Dataset records:
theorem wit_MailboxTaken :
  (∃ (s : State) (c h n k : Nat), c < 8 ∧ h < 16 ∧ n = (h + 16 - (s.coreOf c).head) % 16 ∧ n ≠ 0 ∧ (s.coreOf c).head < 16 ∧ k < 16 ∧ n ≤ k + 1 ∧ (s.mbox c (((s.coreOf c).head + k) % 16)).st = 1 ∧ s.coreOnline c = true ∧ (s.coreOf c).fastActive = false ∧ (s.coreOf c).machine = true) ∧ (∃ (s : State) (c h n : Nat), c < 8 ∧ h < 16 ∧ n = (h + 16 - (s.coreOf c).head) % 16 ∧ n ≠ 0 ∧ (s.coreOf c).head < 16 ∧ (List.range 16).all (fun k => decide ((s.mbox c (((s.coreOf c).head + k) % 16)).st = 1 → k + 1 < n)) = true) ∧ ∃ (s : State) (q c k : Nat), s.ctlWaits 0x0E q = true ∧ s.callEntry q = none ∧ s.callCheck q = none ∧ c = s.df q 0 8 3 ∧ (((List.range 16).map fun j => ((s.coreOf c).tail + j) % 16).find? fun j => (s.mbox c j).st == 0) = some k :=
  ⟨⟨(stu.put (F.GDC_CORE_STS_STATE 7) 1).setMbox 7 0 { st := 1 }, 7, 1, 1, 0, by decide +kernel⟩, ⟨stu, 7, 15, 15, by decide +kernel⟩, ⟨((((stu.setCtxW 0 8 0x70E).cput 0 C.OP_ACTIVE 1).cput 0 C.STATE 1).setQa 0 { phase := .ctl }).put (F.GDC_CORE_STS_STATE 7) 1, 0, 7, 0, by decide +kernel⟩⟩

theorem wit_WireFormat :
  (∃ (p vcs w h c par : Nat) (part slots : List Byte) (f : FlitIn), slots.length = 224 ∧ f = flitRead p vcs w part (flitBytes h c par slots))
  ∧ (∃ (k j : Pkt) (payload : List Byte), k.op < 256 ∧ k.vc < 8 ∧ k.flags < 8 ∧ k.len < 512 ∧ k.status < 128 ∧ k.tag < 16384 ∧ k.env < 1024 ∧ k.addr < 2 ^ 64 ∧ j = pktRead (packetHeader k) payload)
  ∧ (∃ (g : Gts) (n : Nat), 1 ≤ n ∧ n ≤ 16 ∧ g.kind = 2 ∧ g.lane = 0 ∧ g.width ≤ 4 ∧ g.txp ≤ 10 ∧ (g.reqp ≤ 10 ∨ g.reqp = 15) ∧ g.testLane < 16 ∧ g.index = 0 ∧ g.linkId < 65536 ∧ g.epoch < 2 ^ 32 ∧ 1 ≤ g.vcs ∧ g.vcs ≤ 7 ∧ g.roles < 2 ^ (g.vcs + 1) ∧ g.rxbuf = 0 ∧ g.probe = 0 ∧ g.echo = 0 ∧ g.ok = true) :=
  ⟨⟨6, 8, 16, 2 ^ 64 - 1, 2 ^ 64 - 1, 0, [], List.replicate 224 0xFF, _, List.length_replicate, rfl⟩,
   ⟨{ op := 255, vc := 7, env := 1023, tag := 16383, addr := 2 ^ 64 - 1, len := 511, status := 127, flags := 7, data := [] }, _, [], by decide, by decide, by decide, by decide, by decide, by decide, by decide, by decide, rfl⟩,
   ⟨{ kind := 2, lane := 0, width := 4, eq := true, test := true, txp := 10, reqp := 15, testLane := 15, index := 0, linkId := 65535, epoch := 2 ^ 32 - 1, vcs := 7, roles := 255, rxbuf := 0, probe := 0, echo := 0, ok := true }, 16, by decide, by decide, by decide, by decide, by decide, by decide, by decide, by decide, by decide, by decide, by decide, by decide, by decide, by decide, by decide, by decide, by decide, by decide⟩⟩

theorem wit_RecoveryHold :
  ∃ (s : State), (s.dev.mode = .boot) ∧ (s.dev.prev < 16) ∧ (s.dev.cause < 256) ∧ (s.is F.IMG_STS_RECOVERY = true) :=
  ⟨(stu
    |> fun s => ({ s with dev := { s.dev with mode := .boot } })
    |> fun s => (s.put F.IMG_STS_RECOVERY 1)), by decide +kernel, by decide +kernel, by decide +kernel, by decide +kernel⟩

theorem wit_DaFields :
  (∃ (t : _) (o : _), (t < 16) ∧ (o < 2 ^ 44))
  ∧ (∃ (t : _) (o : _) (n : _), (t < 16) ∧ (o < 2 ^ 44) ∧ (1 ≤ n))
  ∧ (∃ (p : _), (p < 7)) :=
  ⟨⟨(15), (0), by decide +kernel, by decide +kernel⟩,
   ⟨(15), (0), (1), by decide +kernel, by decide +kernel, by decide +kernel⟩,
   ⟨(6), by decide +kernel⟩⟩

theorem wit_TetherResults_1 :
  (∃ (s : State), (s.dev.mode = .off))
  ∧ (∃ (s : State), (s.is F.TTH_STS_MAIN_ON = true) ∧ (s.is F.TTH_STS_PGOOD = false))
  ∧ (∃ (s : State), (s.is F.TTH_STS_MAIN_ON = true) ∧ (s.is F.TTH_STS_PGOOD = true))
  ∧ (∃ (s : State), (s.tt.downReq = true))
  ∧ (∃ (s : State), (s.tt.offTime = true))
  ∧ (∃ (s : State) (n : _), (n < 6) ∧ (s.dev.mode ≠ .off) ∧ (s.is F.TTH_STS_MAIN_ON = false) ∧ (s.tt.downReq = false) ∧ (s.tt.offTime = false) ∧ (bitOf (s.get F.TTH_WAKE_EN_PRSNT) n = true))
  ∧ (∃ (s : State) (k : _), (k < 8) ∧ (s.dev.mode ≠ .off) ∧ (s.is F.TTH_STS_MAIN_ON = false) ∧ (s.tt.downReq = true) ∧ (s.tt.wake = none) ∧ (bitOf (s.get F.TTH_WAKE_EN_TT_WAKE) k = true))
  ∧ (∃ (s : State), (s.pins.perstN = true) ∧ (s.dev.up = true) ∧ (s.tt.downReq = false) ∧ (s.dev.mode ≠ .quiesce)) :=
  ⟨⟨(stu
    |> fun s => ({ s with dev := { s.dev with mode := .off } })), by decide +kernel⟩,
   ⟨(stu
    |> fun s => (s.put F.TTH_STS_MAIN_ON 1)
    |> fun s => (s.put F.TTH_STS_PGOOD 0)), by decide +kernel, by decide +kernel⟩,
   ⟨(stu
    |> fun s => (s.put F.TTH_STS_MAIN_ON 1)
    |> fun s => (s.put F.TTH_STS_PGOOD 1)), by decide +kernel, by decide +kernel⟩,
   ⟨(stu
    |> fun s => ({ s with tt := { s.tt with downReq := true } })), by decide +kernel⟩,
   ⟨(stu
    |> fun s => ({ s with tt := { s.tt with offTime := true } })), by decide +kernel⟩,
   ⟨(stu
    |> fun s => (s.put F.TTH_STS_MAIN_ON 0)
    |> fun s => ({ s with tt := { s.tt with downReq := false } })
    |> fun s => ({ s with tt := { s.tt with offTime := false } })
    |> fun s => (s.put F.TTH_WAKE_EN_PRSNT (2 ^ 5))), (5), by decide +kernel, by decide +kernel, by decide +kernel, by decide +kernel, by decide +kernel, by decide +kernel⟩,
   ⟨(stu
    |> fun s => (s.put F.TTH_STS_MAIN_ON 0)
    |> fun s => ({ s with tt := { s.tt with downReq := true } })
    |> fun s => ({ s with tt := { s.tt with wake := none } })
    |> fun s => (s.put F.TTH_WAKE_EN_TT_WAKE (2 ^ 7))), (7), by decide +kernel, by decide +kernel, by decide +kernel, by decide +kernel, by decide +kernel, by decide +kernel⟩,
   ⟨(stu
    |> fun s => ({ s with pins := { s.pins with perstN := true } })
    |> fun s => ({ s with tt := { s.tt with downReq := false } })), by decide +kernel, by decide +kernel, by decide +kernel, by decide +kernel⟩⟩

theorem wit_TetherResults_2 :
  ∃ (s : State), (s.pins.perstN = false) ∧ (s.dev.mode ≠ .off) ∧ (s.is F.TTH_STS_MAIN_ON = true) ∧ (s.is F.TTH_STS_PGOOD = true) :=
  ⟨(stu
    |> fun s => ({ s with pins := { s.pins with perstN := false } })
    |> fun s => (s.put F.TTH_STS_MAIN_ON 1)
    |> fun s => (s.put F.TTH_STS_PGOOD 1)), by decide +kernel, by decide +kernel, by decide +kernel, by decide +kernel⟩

What is expected: Among the lines of the data above, some may hold the word "theorem"; report how many, as a single number.

Result of the task: 6